GitHub - Tencent/hpc-ops: High Performance LLM Inference Operator Library

HPC-Ops

HPC-Ops is a production-grade, high-performance, and easy-to-use operator library for LLM inference, developed by the Tencent Hunyuan AI Infra team.

It focuses on the hot paths that dominate real serving latency and throughput: Attention, MoE, GEMM, sampling, normalization, and communication-compute fusion. The kernels are designed for modern NVIDIA GPUs and benchmarked against widely used inference frameworks and kernel libraries such as vLLM, SGLang, FlashInfer, NCCL, cuBLAS, and TensorRT-LLM where applicable.

Why HPC-Ops?

SOTA Performance & Production-Proven: Deeply optimized kernels tailored for NVIDIA H20 GPUs, delivering SOTA performance across Attention, GEMM, MoE, sampling, and fused communication-computation operators. Powering large-scale production inference in Tencent.
Easy to Integrate: A clean Python API designed for seamless integration into popular inference frameworks like vLLM and SGLang, with tests and benchmarks that make validation straightforward.
Rich Precision Support: Native support for multiple data types including BF16 and FP8 with different quantization schemes, plus mixed-precision kernels for accuracy-sensitive inference scenarios.
A Modern CUDA Tutorial: Hands-on examples of building SOTA kernels with CUDA, CuTe, CUTLASS, cp.async, TMA, PDL, and multicast in compact production operator implementations.

Updates

June 2026

Dynamic Decode Attention: Runtime task scheduling for mixed-length decode workloads.
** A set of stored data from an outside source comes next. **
/-! ### Whole transactions -/

/-- Rule R120: `BUS.WI` and `BUS.WD` on an idle block complete, with the 26 events of `WriteByte`, `DREG` the byte, the data
pins outputs left high and `E`, `RS`, `RW` as the write leaves them; nothing else changes but the response. (That the rows
run as instructions of their own is the model's choice; log 7.) -/
def Obligations.WriteTransactionsComplete : Prop :=
  ∀ (s : State) (b : Byte), s.seq = [] →
    exec (.busWi b) s = .next ((s.wrote false b).responded .ok 0) ∧
    exec (.busWd b) s = .next ((s.wrote true b).responded .ok 0)

/-- Rule R121, properties (a) to (e), for both cycle kinds and every byte. -/
def Obligations.WriteByteSplitsItsByte : Prop :=
  ∀ (s : State) (rs : Bool) (b : Byte), s.seq = [] → ∃ t evs x y,
    exec (bif rs then .busWd b else .busWi b) s = .next t ∧ t.trace = s.trace ++ evs ∧
    evs.count (.hi .e) = 2 ∧ evs.count (.lo .e) = 2 ∧ strobesOf s.lat evs = [x, y] ∧
    latchedNibble x.lat = some (((b >>> 4) &&& 0xF).setWidth 4) ∧ latchedNibble y.lat = some ((b &&& 0xF).setWidth 4) ∧
    x.lat.rs = levelOf rs ∧ x.lat.rw = .low ∧ y.lat.rs = levelOf rs ∧ y.lat.rw = .low ∧
    (t.lat.db7 = .high ∧ t.lat.db6 = .high ∧ t.lat.db5 = .high ∧ t.lat.db4 = .high) ∧
    (t.dir.db7 = .out ∧ t.dir.db6 = .out ∧ t.dir.db5 = .out ∧ t.dir.db4 = .out) ∧
    delaySum evs = 4 * s.cfg.tStrobe

/-- Rule R122: `BUS.RS` and `BUS.RD` on an idle block complete, with the 22 events of `ReadByte` and `SREG` the byte the
environment answers, whether State holds the answers or draws them; nothing else changes but the pins, the answers used
and the response. (That the rows run as instructions of their own, and that the response's data is 0x00, is the model's
reading; logs 7 and 9.) -/
def Obligations.ReadTransactionsComplete : Prop :=
  ∀ s : State, s.seq = [] →
    exec .busRs s = .next ((s.hasRead false s.byteAhead).responded .ok 0) ∧
    exec .busRd s = .next ((s.hasRead true s.byteAhead).responded .ok 0)

/-- Rule R123, properties (a) to (f), for both read kinds. -/
def Obligations.ReadByteJoinsItsNibbles : Prop :=
  ∀ (s : State) (rs : Bool), s.seq = [] → ∃ t evs x y v7 v6 v5 v4 v3 v2 v1 v0,
    exec (bif rs then .busRd else .busRs) s = .next t ∧ t.trace = s.trace ++ evs ∧
    evs.count (.hi .e) = 2 ∧ evs.count (.lo .e) = 2 ∧
    readPinsOf evs = [.db7, .db6, .db5, .db4, .db7, .db6, .db5, .db4] ∧ strobesOf s.lat evs = [x, y] ∧
    x.samples = [(.db7, v7), (.db6, v6), (.db5, v5), (.db4, v4)] ∧
    y.samples = [(.db7, v3), (.db6, v2), (.db5, v1), (.db4, v0)] ∧
    (∀ ev ∈ evs, ev.setsDataPin = false) ∧ x.lat.rw = .high ∧ y.lat.rw = .high ∧
    t.sreg = ((nibbleOf v7 v6 v5 v4).setWidth 8 <<< 4 ||| (nibbleOf v3 v2 v1 v0).setWidth 8) ∧
    delaySum evs = 4 * s.cfg.tStrobe

/-- Rule R124: a read whose eight answers are the levels a write of `b` showed at its two strobes returns `b`. -/
def Obligations.LoopbackReadReturnsWrittenByte : Prop :=
  ∀ (s : State) (rs : Bool) (b : Byte), s.seq = [] → ∃ t evs,
    exec (bif rs then .busWd b else .busWi b) s = .next t ∧ t.trace = s.trace ++ evs ∧
    ∀ (u : State) (rs' : Bool) (rest : List Bool), u.seq = [] → u.answers = shownLevels s.lat evs ++ rest →
      ∃ v, exec (bif rs' then .busRd else .busRs) u = .next v ∧ v.sreg = b

/-- Rules R90, R91, R92: each controller instruction byte on an idle block completes as the write-instruction transaction of
its configured byte; `LCD.DISPLAY` sends `00001dcb`. (That the rows run as instructions of their own is the model's
choice; log 7.) -/
def Obligations.ControllerBytesAreWritten : Prop :=
  ∀ s : State, s.seq = [] →
    exec .lcdClear s = .next ((s.wrote false s.cfg.cmdClear).responded .ok 0) ∧
    exec .lcdHome s = .next ((s.wrote false s.cfg.cmdHome).responded .ok 0) ∧
    exec .lcdEntry s = .next ((s.wrote false s.cfg.cmdEntry).responded .ok 0) ∧
    exec .lcdFunction s = .next ((s.wrote false s.cfg.cmdFunction).responded .ok 0) ∧
    (∀ d c b : Bool, exec (.lcdDisplay d c b) s =
      .next ((s.wrote false ((1 : BitVec 5) ++ BitVec.ofBool d ++ BitVec.ofBool c ++ BitVec.ofBool b)).responded .ok 0)) ∧
    ∀ a : Address, exec (.lcdSetddram a) s =
      .next ((s.wrote false (s.cfg.cmdSetDdram + a.setWidth 8)).responded .ok 0)

/-- Rules R92, R174: the set-address byte is an 8-bit sum whose carry is dropped; with the default `CMD_SET_DDRAM` it is
`1aaaaaaa` for a 7-bit address, and 0x00 for 0x80. -/
def Obligations.SetAddressByteIsEightBitSum : Prop :=
  (∀ (cfg : Configuration) (a : Byte), (setAddressByte cfg a).toNat = (cfg.cmdSetDdram.toNat + a.toNat) % 256) ∧
  (∀ (cfg : Configuration) (col : Byte),
    (gotoByte cfg col 0).toNat = (cfg.cmdSetDdram.toNat + cfg.line1Base.toNat + col.toNat) % 256 ∧
    (gotoByte cfg col 1).toNat = (cfg.cmdSetDdram.toNat + cfg.line2Base.toNat + col.toNat) % 256) ∧
  (∀ a : Address, setAddressByte Config.default (a.setWidth 8) = (1 : BitVec 1) ++ a) ∧
  setAddressByte Config.default 0x80 = 0x00

/-! ### The busy gate -/

/-- Rules R143, R150: `RDSTAT` on an idle block completes with one gate, and answers the byte of the re-read. -/
def Obligations.StatusReadReturnsReread : Prop :=
  ∀ (s : State) (g : Gate) (rest : List Bool), s.seq = [] → s.answers = script g.bytes ++ rest → g.opens s.cfg = true →
    exec .rdstat s = .next ((s.gated g).responded .ok g.reread)

/-- Rule R144, properties (a) to (f), of `WaitReady`, with `k` the number of its busy polls; the last clause is `4k + 10` at
the source's delays. -/
def Obligations.GateTraceAndResult : Prop :=
  ∀ (s : State) (g : Gate) (rest : List Bool), s.answers = script g.bytes ++ rest → g.opens s.cfg = true →
    ∃ t evs, waitReady s = .done t ∧ t.trace = s.trace ++ evs ∧
      evs = pollEvents s.cfg (g.polls ++ [g.ready]) ++ [.dly s.cfg.tSettle] ++ readEvents s.cfg false g.reread ∧
      busView s.lat evs = halvesOf (statusReads g.bytes) ∧ g.bytes.length = g.polls.length + 2 ∧
      evs.length = 22 * (g.polls.length + 2) + 1 ∧ (∀ ev ∈ evs, ev.setsDataPin = false) ∧
      (t.lat.db7 = s.lat.db7 ∧ t.lat.db6 = s.lat.db6 ∧ t.lat.db5 = s.lat.db5 ∧ t.lat.db4 = s.lat.db4) ∧
      (∀ x ∈ strobesOf s.lat evs, x.lat.rw = .high) ∧
      delaySum evs = 4 * (g.polls.length + 2) * s.cfg.tStrobe + s.cfg.tSettle ∧
      (s.cfg.tStrobe = 1 → s.cfg.tSettle = 2 → delaySum evs = 4 * g.polls.length + 10) ∧
      t.sreg = g.reread

/-- Rule R146: with `MAX_POLL = N` a gate fails exactly when its first `N` polls all show `BF = 1`, and then nothing follows
the `N`-th poll: no settle and no re-read; with `MAX_POLL` none a gate never fails. -/
def Obligations.GateTimesOutExactlyAfterMaxPoll : Prop :=
  (∀ (s : State) (n : Nat), s.cfg.maxPoll = some n → 1 ≤ n →
    ((∃ k t, waitReady s = .failed k t) ↔
      ∃ polls rest, s.answers = script polls ++ rest ∧ polls.length = n ∧ polls.all busyFlag = true) ∧
    ∀ polls rest, s.answers = script polls ++ rest → polls.length = n → polls.all busyFlag = true →
      waitReady s = .failed .notReady (s.timedOutAfter polls)) ∧
  ∀ s : State, s.cfg.maxPoll = none → ∀ k t, waitReady s ≠ .failed k t

/-- Rules R148, R149: `WRCMD` and `WRDATA` on an idle block complete with one gate and then the write. -/
def Obligations.GatedWritesComplete : Prop :=
  ∀ (s : State) (b : Byte) (g : Gate) (rest : List Bool), s.seq = [] → s.answers = script g.bytes ++ rest →
    g.opens s.cfg = true →
    exec (.wrcmd b) s = .next (((s.gated g).wrote false b).responded .ok 0) ∧
    exec (.wrdata b) s = .next (((s.gated g).wrote true b).responded .ok 0)

/-- Rules R148, R149, R250: what one gate and one write show the controller, how many events they are and how long they
take at least. -/
def Obligations.GatedWriteTraceIsCounted : Prop :=
  ∀ (s : State) (rs : Bool) (b : Byte) (g : Gate) (rest : List Bool), s.seq = [] → s.answers = script g.bytes ++ rest →
    g.opens s.cfg = true → ∃ t evs,
      exec (bif rs then .wrdata b else .wrcmd b) s = .next t ∧ t.trace = s.trace ++ evs ∧
      busView s.lat evs = halvesOf (statusReads g.bytes ++ [.write rs b]) ∧
      evs.length = 22 * (g.polls.length + 2) + 1 + 26 ∧
      delaySum evs = 4 * (g.polls.length + 2) * s.cfg.tStrobe + s.cfg.tSettle + 4 * s.cfg.tStrobe

/-! ### The operations of the text interface -/

/-- Rules R164, R165: `CLEAR` and `HOME` on an idle block complete as the gated write of their configured byte. -/
def Obligations.ClearAndHomeComplete : Prop :=
  ∀ (s : State) (g : Gate) (rest : List Bool), s.seq = [] → s.answers = script g.bytes ++ rest → g.opens s.cfg = true →
    exec .clear s = .next (((s.gated g).wrote false s.cfg.cmdClear).responded .ok 0) ∧
    exec .home s = .next (((s.gated g).wrote false s.cfg.cmdHome).responded .ok 0)

/-- Rule R166: `GOTOXY` on an idle block completes as the gated write of `(CMD_SET_DDRAM + base + col) mod 256`, for either
line and every column the bounds check, if it is on, lets pass. -/
def Obligations.GotoxySendsBasePlusColumn : Prop :=
  ∀ (s : State) (col : Byte) (g : Gate) (rest : List Bool), s.seq = [] → s.answers = script g.bytes ++ rest →
    g.opens s.cfg = true → (s.cfg.checkBounds = false ∨ col.toNat < s.cfg.lineLength) →
    exec (.gotoxy col 0) s =
      .next (((s.gated g).wrote false (s.cfg.cmdSetDdram + s.cfg.line1Base.setWidth 8 + col)).responded .ok 0) ∧
    exec (.gotoxy col 1) s =
      .next (((s.gated g).wrote false (s.cfg.cmdSetDdram + s.cfg.line2Base.setWidth 8 + col)).responded .ok 0)

/-- Rule R167: the bounds check fails exactly for `col >= LINE_LENGTH` with the option on: then no event, no other change,
code 2; a word's row is in range; with the option off every column goes to the gate. -/
def Obligations.GotoxyBoundsCheck : Prop :=
  (∀ (s : State) (col : Byte) (row : Nat), s.seq = [] → s.cfg.checkBounds = true → s.cfg.lineLength ≤ col.toNat →
    exec (.gotoxy col row) s = .next { s with rsp := some ⟨.invalidAddress, 0⟩ }) ∧
  (∀ (s t : State) (col : Byte) (row : Nat) (d : Byte), s.seq = [] → exec (.gotoxy col row) s = .next t →
    t.rsp = some ⟨.invalidAddress, d⟩ → s.cfg.checkBounds = true ∧ s.cfg.lineLength ≤ col.toNat) ∧
  (∀ (s : State) (col : Byte) (row : Nat) (g : Gate) (rest : List Bool), s.seq = [] → s.cfg.checkBounds = false →
    s.answers = script g.bytes ++ rest → g.opens s.cfg = true →
    exec (.gotoxy col row) s = .next (((s.gated g).wrote false (gotoByte s.cfg col row)).responded .ok 0)) ∧
  (∀ (r : Request) (col : Byte) (row : Nat), decode r = .instr (.gotoxy col row) → row < 2) ∧
  Code.invalidAddress.bits = 2

/-- Rules R168, R170: `PUTC` of a character that is not the newline, where the wrap test finds no boundary, completes as one
gate and one data write; `POS` takes the byte of the re-read. -/
def Obligations.PutcWritesPlainCharacter : Prop :=
  ∀ (s : State) (ch : Byte) (g : Gate) (rest : List Bool), s.seq = [] → s.answers = script g.bytes ++ rest →
    g.opens s.cfg = true → ch ≠ s.cfg.chNewline →
    (s.cfg.wrap = false ∨
      (currentAddress g.reread).toNat ≠ s.cfg.line1Base.toNat + s.cfg.lineLength ∧
      (currentAddress g.reread).toNat ≠ s.cfg.line2Base.toNat + s.cfg.lineLength) →
    exec (.putc ch) s = .next ((((s.gated g).withPos g.reread).wrote true ch).responded .ok 0)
Online decode attention has highly dynamic workloads: request lengths can vary significantly across decode steps, and requests inside the same batch may have very different KV-cache lengths. Static split-k scheduling cannot adapt to this shape distribution, so long requests often create CTA-level tail latency while shorter requests leave compute resources underutilized.

HPC-Ops introduces a dynamic task scheduling path that splits all requests into uniform KV tiles, assigns tiles before each decode step, and balances them across CTAs with a greedy bin-packing strategy. Attention kernels then consume the generated task map directly, while a combine kernel merges split-k results. This makes per-CTA work more even and reduces long-tail latency in both long-context and mixed-length decode batches.

Sparse Attention: FP8 block-sparse prefill attention for long-context workloads.

Long-context prefill attention is memory-bandwidth bound when most of the KV cache is irrelevant to the current query. Block-sparse patterns let the kernel skip entire KV tiles, but exploiting sparsity at FP8 precision requires careful tile quantization and mask-aware scheduling to avoid accuracy loss and load imbalance.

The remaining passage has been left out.